[FFmpeg-devel] AAC rtp_parse_packet RFC3640 compliance

Fri Apr 24 14:55:38 CEST 2009

Hi,

Jorge Pedroso wrote:
> I've come to know that rtpdec.c rtp_parse_packet isn't quite RFC3640 
> compliant when handling AAC packets. Namely, rtp_parse_mp4_au instead of 
> gathering each AU header it concatenates them into a big one and returns 
> only that AU header.
rtp_parse_mp4_au() works in a funny way, because it does not returns
AAC frames... It simply returns an integer number of AAC frames, assuming
that a "parser" (see libavcodec/aac_ac3_parser.c) will split this in
frames later.
This is not the simplest way to go, but I would not say it is not standard.


> rtp_parse_mp4_au says:
>> /* XXX: We handle multiple AU Section as only one (need to fix this 
>> for interleaving) In my test, the FAAD decoder does not behave 
>> correctly when sending each AU one by one but does when sending the 
>> whole as one big packet...*/
I do not know the details about this problem. My feeling is that there
was some unrelated bug in the RTP demuxer which was creating problems
to faad. This might be fixed now; you can try and report your findings.
Or... Maybe the problem is that rtp_parse_open() "forgets" to set
st->need_parsing = AVSTREAM_PARSE_FULL for the AAC case?
Try setting it, and the problem should be fixed.

> OK, this works for FAAD but breaks almost everything else, right?
No, because of the "parser" mentioned above: it should automagically take
care of splitting this large amount of data in proper AAC frames.

> Moreover, av_read_frame documentation seems to me a bit misguiding when 
> saying:
>> If the audio frames have a variable size (e.g. MPEG audio), then it 
>> contains one frame.
> This is true when reading a 3GP file from disk but false when reading 
> from the RTP stream.
Did you try it? My feeling is that this should always be true. If it's
not, then you found a bug (the parser is not working, or it's not
correctly invoked... Try setting st->need_parsing as mentioned above).

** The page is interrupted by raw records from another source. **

/-- Settles O18: the refusals in the owner's order, and the sequence around the entry that comes or goes. -/
theorem insertAndDeletePhaseMoveOneEntry : Obligations.InsertAndDeletePhaseMoveOneEntry := by
  refine ⟨⟨rfl, rfl⟩, fun f s p id => ⟨fun admits => ⟨fun none_ => ?_, fun d held => ⟨fun out => ?_, fun e entry at_ =>
    ⟨fun full => ?_, fun room empty => ?_, fun room free => ⟨d.insertEntry (positionSeq f.b3) (positionIndex f.b3) e, ?_, ?_, ?_,
      ?_⟩⟩⟩⟩, fun admits => ⟨fun none_ => ?_, fun d held => ⟨fun out => ?_, fun at_ =>
    ⟨d.deleteEntry (positionSeq f.b3) (positionIndex f.b3), ?_, ?_, ?_, ?_⟩⟩⟩⟩⟩
  · exact congrArg Host.Outcome.next (linkCommand_owner admits rfl fun l => withDraft_of_none (s := s.withLink l) id none_ _)
  · exact congrArg Host.Outcome.next (linkCommand_owner admits rfl fun l => insertPhase_of_badParam (s := s.withLink l) id held out)
  · exact congrArg Host.Outcome.next (linkCommand_owner admits rfl fun l =>
      (insertPhase_of_entry (s := s.withLink l) id held entry at_).trans (if_pos full))
  · exact congrArg Host.Outcome.next (linkCommand_owner admits rfl fun l =>
      (insertPhase_of_entry (s := s.withLink l) id held entry at_).trans ((if_neg room.not_ge).trans (if_pos empty)))
  · exact congrArg Host.Outcome.next (linkCommand_owner admits rfl fun l =>
      (insertPhase_of_entry (s := s.withLink l) id held entry at_).trans ((if_neg room.not_ge).trans (if_neg free.ne')))
  · exact Shape.fields_withSeq ..
  · exact fun q other => Shape.seqOf_withSeq_of_ne d other _
  · rw [Shape.insertEntry, Shape.seqOf_withSeq_same, insertIdx_eq_take_drop _ _ _ at_]
  · exact congrArg Host.Outcome.next (linkCommand_owner admits rfl fun l => withDraft_of_none (s := s.withLink l) id none_ _)
  · exact congrArg Host.Outcome.next (linkCommand_owner admits rfl fun l => deletePhase_of_badParam (s := s.withLink l) id held out)
  · exact congrArg Host.Outcome.next (linkCommand_owner admits rfl fun l => deletePhase_entry (s := s.withLink l) id held at_)
  · exact Shape.fields_withSeq ..
  · exact fun q other => Shape.seqOf_withSeq_of_ne d other _
  · rw [Shape.deleteEntry, Shape.seqOf_withSeq_same, List.eraseIdx_eq_take_drop_succ]

theorem State.readPool_withLink (s : State) (l : LinkPort) :
    readPool (s.withLink l) =
      okWith (s.withLink l)
        { b4 := byteOf s.free, b5 := byteOf s.heldLive, b6 := byteOf s.heldDrafts, b7 := byteOf s.heldDraining } := by
  have live : (s.withLink l).heldLive = s.heldLive := rfl
  have drafts : (s.withLink l).heldDrafts = s.heldDrafts := rfl
  have draining : (s.withLink l).heldDraining = s.heldDraining := rfl
  rw [readPool, live, drafts, draining, State.withLink_free]

/-- Settles O19: three owners that answer, and the pool's account (R30). -/
theorem phaseReadsAndCheckDraftAnswer : Obligations.PhaseReadsAndCheckDraftAnswer := by
  refine ⟨fun f s p admits id => ⟨fun out => ?_, fun sel selected => ⟨fun none_ => ?_, fun gen engaged sh held => ⟨fun out => ?_,
    fun e at_ => ?_⟩⟩⟩, fun f s admits accounted =>
    ⟨s.free, s.heldLive, s.heldDrafts, s.heldDraining, rfl, rfl, rfl, rfl, accounted, ?_⟩, fun f s p admits id =>
    ⟨fun none_ => ?_, fun d held => ⟨fun passed => ?_, fun n pos failed => ?_⟩⟩⟩
  · exact congrArg Host.Outcome.next (linkCommand_owner admits rfl fun l => readPhase_of_badSelector (s := s.withLink l) id out)
  · exact congrArg Host.Outcome.next (linkCommand_owner admits rfl fun l => readPhase_of_none (s := s.withLink l) id selected none_)
  · exact congrArg Host.Outcome.next (linkCommand_owner admits rfl fun l =>
      readPhase_of_badPosition (s := s.withLink l) id selected held out)
  · exact congrArg Host.Outcome.next (linkCommand_owner admits rfl fun l =>
      readPhase_entry (s := s.withLink l) (v := (gen, engaged, sh)) id selected held at_)
  · exact congrArg Host.Outcome.next (linkCommand_owner admits rfl s.readPool_withLink)
  · exact congrArg Host.Outcome.next (linkCommand_owner admits rfl fun l => withDraft_of_none (s := s.withLink l) id none_ _)
  · exact congrArg Host.Outcome.next (linkCommand_owner admits rfl fun l => checkDraft_of_pass (s := s.withLink l) id held passed)
  · exact congrArg Host.Outcome.next (linkCommand_owner admits rfl fun l => checkDraft_of_fail (s := s.withLink l) id held failed)

end Sys2Proof.Machine
end


section
/-! The channels' commands (Chapters 4 to 6, 12.6, 12.7). -/

namespace Sys2Proof.Machine

/-! ### The channel named -/

theorem channelId?_eq_some_iff {b : Byte} {ch : ChannelId} : channelId? b = some ch ↔ b.toNat = ch.val := by
  have hc := ch.isLt
  unfold channelId?
  split
  · simp only [Option.some.injEq, Fin.ext_iff]
  · simp only [reduceCtorEq, false_iff]; omega

theorem channelId?_eq_none_iff {b : Byte} : channelId? b = none ↔ 8 ≤ b.toNat := by
  unfold channelId?
  split
  · simp only [reduceCtorEq, false_iff]; omega
  · simp only [true_iff]; omega

theorem withChannel_of_none {b : Byte} (hb : 8 ≤ b.toNat) (s : State) (k : ChannelId → State × Answer) :
    withChannel b s k = refuse s .badTarget := by
  rw [withChannel, channelId?_eq_none_iff.mpr hb]

theorem withChannel_of_id {b : Byte} {ch : ChannelId} (hb : b.toNat = ch.val) (s : State) (k : ChannelId → State × Answer) :
    withChannel b s k = k ch := by
  rw [withChannel, channelId?_eq_some_iff.mpr hb]

theorem bindChannel_of_badChannel {f : Frame} (hb : 8 ≤ f.b2.toNat) (s : State) : bindChannel f s = refuse s .badTarget := by
  unfold bindChannel
  rw [channelId?_eq_none_iff.mpr hb]

/-- Settles O23: BIND looks at both its targets first, CLEAR_FAULTS asks for ALL first, and the others look at the channel. -/
theorem outOfRangeChannelIsBadTarget : Obligations.OutOfRangeChannelIsBadTarget := by
  intro c f s admits named out notAll
  have refused (owner : State → State × Answer) (ho : ∀ t, owner t = refuse t .badTarget) :
      Host.Outcome.next (linkCommand c f s owner) = (.next (s.replied c f .badTarget {}) : Out) :=
    congrArg Host.Outcome.next (linkCommand_refuse admits ho)
  simp only [List.mem_cons, List.not_mem_nil, or_false] at named
  rcases named with rfl | rfl | rfl | rfl | rfl | rfl | rfl | rfl
  · exact refused _ (bindChannel_of_badChannel out)
  · exact refused _ fun t => withChannel_of_none out t _
  · exact refused _ fun t => withChannel_of_none out t _
  · exact refused _ fun t => withChannel_of_none out t _
  · exact refused _ fun t => withChannel_of_none out t _
  · exact refused _ fun t => withChannel_of_none out t _
  · exact refused _ fun t => withChannel_of_none out t _
  · refine refused _ fun t => (if_neg fun all => ?_).trans (withChannel_of_none out t _)
    exact notAll rfl (by rw [all]; rfl)

/-! ### The activity state (R62) -/

/-- A channel that is not driving is FAULTED with a latch, and otherwise READY or UNBOUND by its binding (R62). -/
theorem State.activity_of_idle {s : State} {ch : ChannelId} (idle : (s.channel ch).running = none) :
    s.activity ch = if (s.chFault ch).latched then .faulted else if (s.channel ch).binding.isSome then .ready else .unbound := by
  simp only [State.activity, idle]

/-- A driving channel is RELEASING in its release sequence, HOLDING in an open-ended phase, and ENERGIZING otherwise (R62). -/
theorem State.activity_of_running {s : State} {ch : ChannelId} {a : Actuation} (running : (s.channel ch).running = some a) :
    s.activity ch =
      if a.seq = .release then .releasing
      else if (s.phaseOf a).any (fun ph => ph.duration = 0) then .holding else .energizing := by
  cases seq : a.seq <;> simp [State.activity, running, seq]

/-! ### BIND and UNBIND -/

/-- The code of a bound channel's activity state while it does not drive (R62, 12.4). -/
theorem State.activityCode_bound {s : State} {ch : ChannelId} (idle : (s.channel ch).running = none)
    (bound : (s.channel ch).binding.isSome = true) :
    byteOf (activityCode (s.activity ch)) = if (s.chFault ch).latched then 5 else 1 := by
  rw [State.activity_of_idle idle, if_pos bound]
  split <;> rfl

/-- A binding to a profile where there was none: its count is one higher (R6). -/
theorem State.bindTo_of_none {s : State} {ch : ChannelId} (p : ProfileId) (unbound : (s.channel ch).binding = none) :
    s.bindTo ch p =
      (s.setProfile p { s.profile p with bindingCount := (s.profile p).bindingCount + 1 }).setChannel ch
        { s.channel ch with binding := some p } := by
  simp [State.bindTo, State.removeBinding, unbound, State.countBinding]

/-- A binding that replaces another: both counts move (R6). -/
theorem State.bindTo_of_other {s : State} {ch : ChannelId} {p q : ProfileId} (bound : (s.channel ch).binding = some q) (other : q ≠ p) :
    s.bindTo ch p =
      ((s.setProfile q { s.profile q with bindingCount := (s.profile q).bindingCount - 1 }).setProfile p
        { s.profile p with bindingCount := (s.profile p).bindingCount + 1 }).setChannel ch
        { s.channel ch with binding := some p } := by
  have kept : (s.uncountBinding q).profile p = s.profile p := by
    rw [State.uncountBinding, State.profile_setProfile, if_neg other.symm]
  have removed : s.removeBinding ch = (s.uncountBinding q).setChannel ch { s.channel ch with binding := none } := by
    simp only [State.removeBinding, bound]
  have moved (u : State) (c d : Channel) : ((u.setChannel ch c).countBinding p).setChannel ch d = (u.countBinding p).setChannel ch d :=
    (u.countBinding p).setChannel_setChannel ch c d
  rw [State.bindTo, if_neg (by rw [bound]; simpa using other), removed, moved, State.countBinding, kept,
    State.channel_setChannel_same]
  rfl

/-- What an accepted BIND leaves of a channel that was not driving (R66). -/
theorem State.acceptBind_of_none {s : State} {ch : ChannelId} (p : ProfileId) (idle : (s.channel ch).running = none)
    (unbound : (s.channel ch).binding = none) :
    s.acceptBind ch p =
      (s.setProfile p { s.profile p with bindingCount := (s.profile p).bindingCount + 1 }).setChannel ch
        { s.channel ch with
          binding := some p
          edgeArmed := if (s.chFault ch).latched then (s.channel ch).edgeArmed
            else decide ((s.channel ch).ctlSeen = .deasserted) } := by
  rw [State.acceptBind, State.activity_of_idle idle, State.bindTo_of_none p unbound]
  cases latched : (s.chFault ch).latched with
  | true => simp
  | false =>
    simp [unbound, State.settleEdge, State.ready, State.driving, idle, latched, Channel.edgeFromLine]

theorem State.acceptBind_of_bound {s : State} {ch : ChannelId} (p : ProfileId) (idle : (s.channel ch).running = none)
    (bound : (s.channel ch).binding.isSome = true) : s.acceptBind ch p = s.bindTo ch p := by
  rw [State.acceptBind, State.activity_of_idle idle, if_pos bound, if_neg]
  split <;> nofun

section
variable {f : Frame} {s : State} {ch : ChannelId} (id : f.b2.toNat = ch.val)
include id

theorem bindChannel_of_ids {p : ProfileId} (named : f.b3.toNat = p.val + 1) :
    bindChannel f s =
      if s.driving ch then refuse s .busy
      else if (s.profile p).live.isNone then refuse s .noProfile
      else okWith (s.acceptBind ch p)
        { b4 := byteOf (activityCode ((s.acceptBind ch p).activity ch)), b5 := byteOf ((s.acceptBind ch p).profile p).bindingCount } := by
  rw [bindChannel, channelId?_eq_some_iff.mpr id, profileId?_eq_some_iff.mpr named]

theorem unbindChannel_of_id :
    unbindChannel f s =
      if s.driving ch then
        if (s.channel ch).unbindPending then refuse s .unbindPending
        else okWith (s.setChannel ch { s.channel ch with unbindPending := true }) { b4 := 2 }
      else if (s.channel ch).binding.isNone then refuse s .unbound
      else okWith (s.unbindNow ch) { b4 := 1 } := by
  rw [unbindChannel, withChannel_of_id id]

end

/-- An UNBIND of a channel that does not drive (R67, R73). -/
theorem State.unbindNow_of_bound {s : State} {ch : ChannelId} {q : ProfileId} (bound : (s.channel ch).binding = some q) :
    s.unbindNow ch =
      (s.setProfile q { s.profile q with bindingCount := (s.profile q).bindingCount - 1 }).setChannel ch
        { s.channel ch with binding := none, edgeArmed := false } := by
  simp [State.unbindNow, State.removeBinding, bound, State.uncountBinding]
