-- ==== Sys2Proof/Machine/Tlb.lean ====
section
/-!
DEFINITION. Translation: unimplemented addresses, the TLB and its entries, access rights, protection keys, the VHPT and its
walker, inserts and purges (20_memory.md, 21_memory_translation.md, 42_translation_instructions.md).
-/
namespace Sys2Proof
namespace Machine

/-- The two TLBs. -/
inductive Side where
  | instr | data
  deriving DecidableEq, Repr

/-- The virtual region number, VA{63:61} (20_memory.md R144). -/
def vrnOf (va : Word) : BitVec 3 := field va 61 3
/-- The offset in the region, VA{60:0}. -/
def offOf (va : Word) : BitVec 61 := field va 0 61

/-- An unimplemented virtual address: bits above the most significant implemented one differ from it
(20_memory.md R153, R155). When bits 60:50 are all equal no implementation calls it so. -/
def unimplVa (vm : Bool) (va : Word) : Bool :=
  if field va 50 11 = 0 ∨ field va 50 11 = BitVec.allOnes 11 then false
  else
    let m := if vm then Config.implVaMsb - 1 else Config.implVaMsb
    (List.range 61).any fun i => decide (m < i) && (bit va i != bit va m)

/-- An unimplemented physical address (20_memory.md R152). -/
def unimplPa (a : Word) : Bool :=
  if field a 32 31 = 0 then false
  else (List.range 63).any fun i => decide (Config.implPaMsb < i) && bit a i

/-- The page sizes every processor can insert (21_memory_translation.md R245). -/
def stdInsertable (ps : Nat) : Bool := [12, 13, 14, 16, 18, 20, 22, 24, 26, 28].contains ps
/-- PAGE_SIZES_INSERTABLE; no page is smaller than 4K or larger than a region. -/
def insertable (ps : Nat) : Bool :=
  stdInsertable ps || (decide (12 < ps) && decide (ps ≤ 60) && Config.extraInsertable ps)
/-- PAGE_SIZES_PURGEABLE (21_memory_translation.md R245). -/
def purgeable (ps : Nat) : Bool :=
  insertable ps || decide (ps = 32) || (decide (12 < ps) && decide (ps ≤ 60) && Config.extraPurgeable ps)

/-- VHPT_WALKER_PAGE_SIZES, a part of the insertable sizes (21_memory_translation.md R275). -/
def walkerSupports (ps : Nat) : Bool := insertable ps && Config.walkerPageSizeRaw ps

/-- RR.ve. -/
def rrVe (rr : Word) : Bool := bit rr 0
/-- RR.ps. -/
def rrPs (rr : Word) : Nat := (field rr 2 6).toNat
/-- RR.rid. -/
def rrRid (rr : Word) : BitVec 24 := field rr 8 24
/-- The region register of an address. -/
def Sys.rrOf (y : Sys) (va : Word) : Word := rd y.rr (vrnOf va).toNat 0

/-- The entry maps the region offset. -/
def TlbEntry.covers (e : TlbEntry) (off : BitVec 61) : Bool :=
  decide (e.base.toNat >>> e.ps.toNat = off.toNat >>> e.ps.toNat)
/-- The entry translates a reference (21_memory_translation.md R285). -/
def TlbEntry.hits (e : TlbEntry) (rid : BitVec 24) (va : Word) : Bool :=
  decide (e.rid = rid) && e.covers (offOf va) && (decide (e.vrn = vrnOf va) || !Config.vrnMatching)
/-- Overlap of an entry with a range; the VRN takes no part (21_memory_translation.md R229). -/
def TlbEntry.overlaps (e : TlbEntry) (rid : BitVec 24) (off : BitVec 61) (ps : Nat) : Bool :=
  decide (e.rid = rid) && decide (e.base.toNat >>> max e.ps.toNat ps = off.toNat >>> max e.ps.toNat ps)

/-- The translation registers of a side. -/
def Sys.trs (y : Sys) : Side → Vector (Option TlbEntry) 256
  | .instr => y.itr
  | .data => y.dtr
/-- The translation cache of a side. -/
def Sys.tc (y : Sys) : Side → List TlbEntry
  | .instr => y.itcTlb
  | .data => y.dtcTlb
/-- The other side. -/
def Side.other : Side → Side
  | .instr => .data
  | .data => .instr
/-- Replace a translation cache. -/
def Sys.setTc (y : Sys) (side : Side) (l : List TlbEntry) : Sys :=
  match side with
  | .instr => { y with itcTlb := l }
  | .data => { y with dtcTlb := l }
/-- Replace the translation registers of a side. -/
def Sys.setTrs (y : Sys) (side : Side) (v : Vector (Option TlbEntry) 256) : Sys :=
  match side with
  | .instr => { y with itr := v }
  | .data => { y with dtr := v }

/-- The entries that translate an address (21_memory_translation.md R285, R228). That a cache entry of the other side counts
beside a translation register that hits, so that the reference is refused, is R285's text; no entry takes precedence
(DESIGN CHOICE, log entry 51). -/
def Sys.lookup (y : Sys) (side : Side) (rid : BitVec 24) (va : Word) : List TlbEntry :=
  ((y.trs side).toList.filterMap id).filter (fun e => e.hits rid va) ++
    (y.tc side).filter (fun e => e.hits rid va) ++
    (y.tc side.other).filter (fun e => e.hits rid va && Config.tcUnified)

/-- The physical address a hit gives (21_memory_translation.md R247). -/
def TlbEntry.pa (e : TlbEntry) (va : Word) : Nat :=
  ((e.ppn.toNat * 4096) >>> e.ps.toNat) * 2 ^ e.ps.toNat + va.toNat % 2 ^ e.ps.toNat

/-! Access rights and keys. -/

/-- The kinds of access a page grants. -/
inductive Acc where
  | r | w | x
  deriving DecidableEq, Repr

/-- Table 4-3 as a function: rights ar at page level pl for an access of level c (21_memory_translation.md R238, R239). -/
def rights (ar : BitVec 3) (pl c : BitVec 2) (k : Acc) : Bool :=
  let inside := decide (c.toNat ≤ pl.toNat)
  let zero := decide (c = 0)
  let strict := decide (c.toNat < pl.toNat) || zero && decide (pl = 0)
  match ar.toNat, k with
  | 0, .r => inside
  | 0, _ => false
  | 1, .r => inside
  | 1, .x => inside
  | 1, .w => false
  | 2, .r => inside
  | 2, .w => inside
  | 2, .x => false
  | 3, _ => inside
  | 4, .r => inside
  | 4, .w => strict
  | 4, .x => false
  | 5, .r => inside
  | 5, .x => inside
  | 5, .w => zero
  | 6, .r => inside
  | 6, .w => inside
  | 6, .x => inside && !strict
  | _, .r => zero
  | _, .x => true
  | _, .w => false

/-- PKR.v, wd, rd, xd. -/
def pkrValid (w : Word) : Bool := bit w 0
/-- PKR.key. -/
def pkrKey (w : Word) : BitVec 24 := field w 8 24
/-- The protection key register disables the access (21_memory_translation.md R250). -/
def pkrDisables (w : Word) : Acc → Bool
  | .w => bit w 1
  | .r => bit w 2
  | .x => bit w 3
/-- The valid protection key registers with a key. -/
def matchingPkrs (pkr : Vector Word 256) (key : BitVec 24) : List Word :=
  pkr.toList.filter fun w => pkrValid w && decide (pkrKey w = key)

/-! What a reference sees. -/

/-- The views one search uses: each resource, and each register of a file, is read on its own, and the search reads it once
(70_reset_and_hazards.md R556). -/
structure TransView where
  rr : Vector Word 8
  tlb : Sys
  pkr : Vector Word 256
  dbr : List Word
  pta : Word
  dcr : Word
  dt : Bool
  it : Bool
  ic : Bool
  pk : Bool
  db : Bool
  da : Bool
  vm : Bool

/-- The region register of an address in a view. -/
def TransView.rrOf (v : TransView) (va : Word) : Word := rd v.rr (vrnOf va).toNat 0

/-- The views of a data-side search; n tells the searches of one instruction apart, and 100 + n is the walker's own view. -/
def State.dataView (s : State) (n : Nat) : TransView :=
  { rr := pickFile s.sys s.dataOld (·.rr) (.rr (20 + n)) s.tick, tlb := s.dview (.tlb n)
    pkr := pickFile s.sys s.dataOld (·.pkr) (.pkr n) s.tick
    dbr := (pickFile s.sys s.dataOld (·.dbr) (.dbr n) s.tick).toList, pta := s.dcr 8 (20 + n), dcr := s.dcr 0 (20 + n)
    dt := s.dpsr Psr.dt (20 + n), it := s.psrNow Psr.it, ic := s.dpsr Psr.ic (20 + n), pk := s.dpsr Psr.pk (20 + n)
    db := s.dpsr Psr.db (20 + n), da := s.psrNow Psr.da, vm := s.vm }

/-- The views of a fetch; n tells its searches apart, and 100 + n is the walker's own view. -/
def State.fetchView (s : State) (n : Nat) : TransView :=
  { rr := pickFile s.sys s.fetchOld (·.rr) (.fRr n) s.tick, tlb := s.fview (.fTlb n)
    pkr := pickFile s.sys s.fetchOld (·.pkr) (.fPkr n) s.tick
    dbr := (pickFile s.sys s.dataOld (·.dbr) (.dbr (500 + n)) s.tick).toList, pta := s.fcr 8 n, dcr := s.fcr 0 n
    dt := s.fpsr Psr.dt (20 + n), it := s.psrNow Psr.it, ic := s.fpsr Psr.ic (20 + n), pk := s.fpsr Psr.pk (20 + n)
    db := s.fpsr Psr.db (20 + n), da := s.psrNow Psr.da, vm := s.vm }

/-! Memory attributes and the caches. -/

/-- The memory attribute of a reference (20_memory.md R161, R163). -/
inductive Attr where
  | wb | wc | uc | uce | natPage | wbl
  deriving DecidableEq, Repr

/-- The attribute of ma; the reserved encodings never enter a TLB and count as uncacheable. -/
def attrOf (ma : BitVec 3) : Attr :=
  match ma.toNat with
  | 0 => .wb | 6 => .wc | 5 => .uce | 7 => .natPage | _ => .uc

/-- Cacheable with write-back policy, the only pages semaphores work on (20_memory.md R207). -/
def Attr.writeBack : Attr → Bool
  | .wb | .wbl => true
  | _ => false
/-- The coherence class of an attribute; Table 4-10 counts NaTPage among the cacheable ones (20_memory.md R161, R163). -/
def Attr.coherence : Attr → Coherence
  | .wb | .wbl | .natPage => .cached
  | .wc => .coalesced
  | .uc | .uce => .uncached
/-- Pages a cache may hold (20_memory.md R164). -/
def Attr.cacheable (attr : Attr) : Bool := decide (attr.coherence = .cached)
/-- Non-speculative pages (20_memory.md R181). -/
def Attr.nonSpeculative : Attr → Bool
  | .uc | .uce => true
  | _ => false
/-- A live translation maps a byte of the range with the other cacheability (20_memory.md R162). -/
def TlbEntry.aliases (e : TlbEntry) (attr : Attr) (pa n : Nat) : Bool :=
  e.p && ((attrOf e.ma).cacheable != attr.cacheable) && rangesOverlap (e.pa 0) (2 ^ e.ps.toNat) pa n

/-- The bytes are mapped with another cacheability, or a line of them was used with an attribute that is not coherent with this
one and not flushed since: undefined (20_memory.md R161, R162, R211; 70_reset_and_hazards.md R562, 17; log entry 56). -/
def State.aliased (s : State) (attr : Attr) (pa n : Nat) : Bool :=
  (s.sys.itcTlb ++ s.sys.dtcTlb).any (·.aliases attr pa n) ||
  (s.sys.itr.toList ++ s.sys.dtr.toList).any (fun o => match o with | some e => e.aliases attr pa n | none => false) ||
  usedOtherwise s.lines attr.coherence pa n

/-- An access uses its lines with the coherence class of its page. -/
def State.touch (s : State) (attr : Attr) (pa n : Nat) : State :=
  { s with lines := useLines s.lines attr.coherence pa n }

/-! The VHPT. -/

/-- PTA.ve, size, vf, base (11_state_control_registers.md R101). -/
def ptaVe (pta : Word) : Bool := bit pta 0
def ptaSize (pta : Word) : Nat := (field pta 2 6).toNat
def ptaVf (pta : Word) : Bool := bit pta 8
def ptaBase (pta : Word) : Word := pta &&& 0xFFFFFFFFFFFF8000

/-- VA{IMPL_VA_MSB:0}. -/
def implOff (va : Word) : Nat :=
  if va.toNat < 2 ^ 51 then va.toNat else va.toNat % 2 ^ (Config.implVaMsb + 1)

/-- The hash page number VA{IMPL_VA_MSB:0} u>> RR.ps (21_memory_translation.md R265). -/
def hpn (rr va : Word) : Nat := implOff (va &&& 0x1FFFFFFFFFFFFFFF) >>> rrPs rr

/-- A table address from its region bits, the table base and the offset of the entry (21_memory_translation.md R264, R265). -/
def vhptAddrOf (region : BitVec 3) (pta : Word) (offset : Nat) : Word :=
  let mask : Word := BitVec.ofNat 64 (2 ^ ptaSize pta - 1)
  let off : Word := BitVec.ofNat 64 offset
  ((region.setWidth 64) <<< 61) |||
    (((ptaBase pta &&& ~~~mask) ||| (off &&& mask)) &&& 0x1FFFFFFFFFFF8000) ||| (off &&& 0x7FFF)

/-- The address of the VHPT entry of an address: short format R264, long format R265; what thash and IHA give. -/
def vhptAddr (pta rr va : Word) : Word :=
  if ptaVf pta then vhptAddrOf (vrnOf pta) pta (Config.hashLong (hpn rr va) (rrRid rr).toNat * 32)
  else vhptAddrOf (vrnOf va) pta (hpn rr va * 8)

/-- The long-format tag of an address, bit 63 zero (21_memory_translation.md R266). -/
def vhptTag (rr va : Word) : Word := (Config.tagLong (hpn rr va) (rrRid rr).toNat).setWidth 64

> When reading from the RTP stream av_read_frame 
> returns the RTP payload minus the AU header(s).
It should not. rtp_parse_packet() returns N frames together, but
av_read_frame() should invoke the pearser and return a single frame.

> Is it safe/realistic to 
> assume that a big AU Data Section trimmed from the RTP payload packet is 
> a valid AAC audio frame?
As far as I know, no.


				Luca